According to figures from the HSE, rates of injury at work in the UK have reduced substantially over the past decade – but unfortunately, construction remains a high risk industry.  Although it makes up only 5% of the employees in Britain, it still accounts for 27% of fatal injuries and 9% of reported major injuries.

One of the biggest problem areas identified in trying to reduce these figures is not a lack of training, nor a lack of health and safety awareness and best practice, but simple, human errors.

By our very nature, we are open to such a huge range of preconceived behaviours and attitudes – the things that make us ‘us’ - that it is almost impossible to factor them in when producing a safety training model that ‘fits all’.

In other words, present the same advice, training and discipline to 100 members of staff, and each one will deal differently with the information and, by their very individuality, present a different risk to a company.

In 2011 leading education and training research organisation PyeTait published its report A commentary on competence in the construction Industry, commissioned by HSE. In it, the organisation confirmed that the behaviour and attitude of workers MUST be included as a ‘third’ dimension beyond skills and knowledge when talking about the concept of competence.

And communication of this ‘new competence’ was found to be key: the message might be clear and accurate, but if it’s not being communicated effectively, it’s a waste of time.

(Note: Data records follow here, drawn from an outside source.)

/-! ### IDXOF and REPL (R255, R256) -/

/-- IDXOF: the least matching major cell for each key (R255). It reads every major cell of its frame cell for each active key, those
past the first match among them (DESIGN CHOICE, log entry 133). -/
def execIdxof (f : Fields) (s : State) : Result :=
  runArray 0x80 f s fun e t =>
    let fmt := f.fmt.toNat
    let z := Fmt.size fmt
    let fn := f.fn.toNat
    let k := f.rk.toNat
    let d := destOf t f 32 false
    let a := sopd t f (bit fn 1) f.a.toNat z
    let vb := t.me.getV f.b.toNat
    let fr := frameOf k a.sh
    let c := majorCell (cellOf k a.sh)
    let n := c.headD 1
    let rest := c.drop 1
    let nr := count rest
    let y := vb.shape
    let head := y.take (y.length - rest.length)
    let sh := fr ++ head
    let r : R Unit := do
      useTensors t f [(bit fn 1, f.a)]
      require (decide (rest.length ≤ y.length) && y.drop (y.length - rest.length) == rest) cAGREE
      checkMasks t e f sh
      fitsOpd e k z a
      fitsReg e z vb
      require (decide (n ≤ 2 ^ 31 - 1)) cCAPACITY
      d.fits e sh
      checkTaintRegs t e f ((List.range (count sh)).any (isActive t e f sh)) [a.taint, vb.taint]
    match r with
    | .error x => .stop t x
    | .ok _ =>
      runPlan t e f d a.ten.isSome {
        frame := fr, cell := head
        elem := fun st i => do
          let fi := i / count head
          let key := (List.range nr).map fun q => vb.elem z (i % count head * nr + q)
          let els ← allOrLowest ((List.range (n * nr)).map fun q => a.elem st (fi * n * nr + q))
          let eq (j : Nat) : Bool := (((els.drop (j * nr)).take nr).zip key).all fun p =>
            (cmpElem fmt 0 f.fsi p.1.val p.2.val).1
          let found := (findFrom eq n 0).getD n
          return (eltOf found (els ++ key), 0) }

/-- REPL repeats major cells (R256). -/
def execRepl (f : Fields) (s : State) : Result :=
  runMove 0x81 f s true (fun _ _ => false) fun e st a fr c => do
    let vb := st.me.getV f.b.toNat
    let n := c.headD 1
    require (vb.shape == [] || vb.shape == [n]) cAGREE
    let cnt (j : Nat) : Nat := (vb.elem 16 (if vb.shape.isEmpty then 0 else j)).val
    let src := ((List.range n).map fun j => List.replicate (cnt j) j).flatten
    let tot := src.length
    let rc := tot :: c.drop 1
    let counts := (List.range (count vb.shape)).map fun j => vb.elem 16 j
    return {
      frame := fr, cell := rc
      elem := fun t i => do
        let q := splitIdx fr rc i
        let x ← readAt a e fr c t q.1 ((src[q.2.headD 0]?).getD 0 :: q.2.drop 1)
        return (eltOf x.1.val (x.1 :: counts), x.2)
      cap := (do
        fitsReg e 16 vb
        require (bit f.fn.toNat 0 || decide (tot ≤ 65535)) cCAPACITY)
      reads := vb.taint && count vb.shape != 0 }

end Sys2Proof.Machine
end

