/-- A task's fold into the Manifest record at an address of this device, as one home action with a release at fabric scope
(R388, R391): M and NTASK grow, PHASE, TNT and PSN are written, and STATUS in record mode; TBASE and EXPECT, the host's,
stay. The state and the logical index, or the CAUSE of the fault. -/
def State.foldAt (s : State) (vd who a : Nat) (digest : Word) (m : FoldMsg) (rel : Clock) : Except Nat (State × Nat) := do
  if a % 64 != 0 then throw cALIGN
  let pa ← s.translate vd .rw a
  let i := memRead s.mem (pa + 40) 8 + m.offset
  let sum := (memRead s.mem (pa + 48) 8 + rotl64 digest.toNat i) % 2 ^ 64
  let n := (memRead s.mem (pa + 32) 4 + 1) % 2 ^ 32
  let low := (memGet s.mem pa).toNat ||| (b2n m.taint <<< 4) ||| (b2n m.poison <<< 5)
  let low1 := if m.record then setBits low 2 0 1 else low
  let rel0 : Sync := { granule := pa / 32, agent := who, place := none, rel := [[], [], [], [], rel] }
  let g0 : GWrite := { granule := pa / 32, mask := 255, data := low1, taint := false, poison := false }
  let g1 : GWrite := { granule := pa / 32 + 1, mask := (2 ^ 64 - 1) <<< 128 + (2 ^ 64 - 1)
                       data := sum <<< 128 + m.phase.toNat <<< 32 + n, taint := false, poison := false }
  let s1 : State := { s with syncs := rel0 :: { rel0 with granule := pa / 32 + 1 } :: s.syncs }
  return ((s1.writeGranule who true g0).writeGranule who true g1, i)

/-- TBASE of a Manifest record of this device; 0 where it cannot be read (R388). -/
def State.tbase (s : State) (vd a : Nat) : Nat :=
  match s.translate vd .rw a with
  | .ok pa => memRead s.mem (pa + 40) 8
  | .error _ => 0

/-- A fold from another device acts at the local home and responds with the logical index of the task (R391, R394). -/
def State.foldFromPeer (s : State) (p : PeerAction) (m : FoldMsg) : State :=
  let vd := p.vd.toNat
  let a := p.addr.toNat
  let reply (t : State) (c : Option Nat) : State :=
    t.send (.reply vd p.peer.toNat (BitVec.ofNat 64 (s.tbase vd a + m.offset)) false false 0 [] [] c)
  match s.foldAt vd (agentAway p.agent) a p.b m p.rel with
  | .error c => reply (s.noteCause vd a c) (some c)
  | .ok r => reply r.1 none

/-- A Steward's act on the Manifest record at a physical address (R392, R393): STATUS, or M = 0 and NTASK = 0. -/
def State.onRecord (s : State) (who pa : Nat) (act : ManifestAct) : State :=
  match act with
  | .compare => s
  | .status n => s.writeGranule who true { granule := pa / 32, mask := 7, data := n.toNat, taint := false, poison := false }
  | .clear =>
    s.writeGranule who true { granule := pa / 32 + 1, mask := (2 ^ 64 - 1) <<< 128 + (2 ^ 32 - 1), data := 0, taint := false, poison := false }

/-- Does M equal EXPECT in the Manifest record at a physical address (R392)? -/
def State.recordMatches (s : State) (pa : Nat) : Bool := memRead s.mem (pa + 48) 8 == memRead s.mem (pa + 56) 8

/-- The act of another device's Steward on a Manifest record here, and the response to it. -/
def State.manifestFromPeer (s : State) (p : PeerAction) (act : ManifestAct) : State :=
  let reply (t : State) (v : Nat) (c : Option Nat) : State :=
    t.send (.reply p.vd.toNat p.peer.toNat (BitVec.ofNat 64 v) false false 0 [] [] c)
  match s.translate p.vd.toNat .rw p.addr.toNat with
  | .error c => reply (s.noteCause p.vd.toNat p.addr.toNat c) 0 (some c)
  | .ok pa => reply (s.onRecord (agentAway p.agent) pa act) (b2n (s.recordMatches pa)) none
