/-- A cancel is resolved at the home of its level's counter: where the level has completed or has been cancelled, it
has no effect (R29). -/
def execCancelResolve (k : Nat) (s : State) : Result :=
  match s.cancels.find? fun c => c.k == k with
  | none => .next s
  | some c =>
    let s1 := { s with cancels := s.cancels.filter fun x => x.k != k }
    let go (key2 : Nat) (p : Launch → Bool) : Result :=
      match s1.counter? c.level c.vd c.key key2 with
      | some n =>
        if n.cancelled || n.completed || n.left == 0 then .next s1
        else
          let s2 := s1.putCounter { n with cancelled := true, status := if c.fault.isSome then 2 else 1 }
          let s3 := if c.level == .job then
              { s2 with serials := s2.serials.filter fun x => !(x.vd == c.vd && x.job == c.key) } else s2
          .next (s3.settleAll (s3.cancelAll c.vd p c.fault))
      | none => .next s1
    match c.level with
    | .launch => .next (s1.settleAll (s1.cancelAll c.vd (fun l => l.lid == c.key) c.fault))
    | .graph => go c.key2 fun l => l.graph == (c.key, c.key2)
    | .phase => go c.key2 fun l => l.phase == c.key && l.job == c.key2
    | .job => go 0 fun l => l.job == c.key

/-- The launch runs again, alone (R393): as its own launch, ELIGIBLE, with nothing of its first run. -/
def Launch.again (l : Launch) (now : Nat) : Launch :=
  { l with state := .eligible, since := now, aged := 0, strands := [], leftCount := 0, placed := 0, serial := true
           spliceWith := none, spliceKernel := none, status := 0, farFold := .none, oldText := [], clock := clockJoin l.clock l.endClock
           fold := 0, foldTaint := false, foldPoison := false }

/-- A step of a serial re-execution (R393): the next task runs, once every record has been cleared; after the last, the records are
compared again. -/
def execSerialReexecution (vd : BitVec 4) (s : State) : Result :=
  match s.serials.find? fun x => x.vd == vd.toNat with
  | none => .next s
  | some x =>
    if x.running.isSome || x.stage != .rerun || !x.waiting.isEmpty then .next s
    else
      let same (y : Serial) : Bool := y.vd == x.vd && y.job == x.job && y.phase == x.phase
      match x.tasks with
      | t :: r =>
        let s1 := { s with serials := s.serials.map fun y => if same y then { x with tasks := r, running := some t } else y }
        .next { s1 with launches := s1.launches.map fun l => if l.lid == t then l.again (s1.cycleOf l.die) else l }
      | [] =>
        let recs := s.checkedRecords x.vd x.job x.phase
        let s1 := { s with serials := s.serials.filter fun y => !same y }
        let p := checkOn (s1.askRecords x.vd x.job x.phase) { x with
          stage := .last, waiting := (recs.filter (s.recordFar x.vd)).map (BitVec.ofNat 64)
          failed := recs.any fun a => !s.recordFar x.vd a && !s.manifestMatches x.vd a }
        .next (p.1.settleAll p.2)

end Sys2Proof.Machine
end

Speedy Services – through its ‘Safety from the ground up’ programme, has adopted PyeTait’s recommendations and is working hard on programmes to deliver the new competence.

It is hoped that updated communication materials and methods of teaching will prove to be the key to unlocking the human vagaries that result in variations to interpretations.

That, and changing behaviour and attitudes within the industry.

Visual aids, a comprehensive online video library and various support material are proving successful for Speedy in ensuring each employee receives the same information, albeit in different ways, and is therefore able to act upon that knowledge in a standardised way.

Perhaps next year it will be the statistics that start to fall, and not the employees.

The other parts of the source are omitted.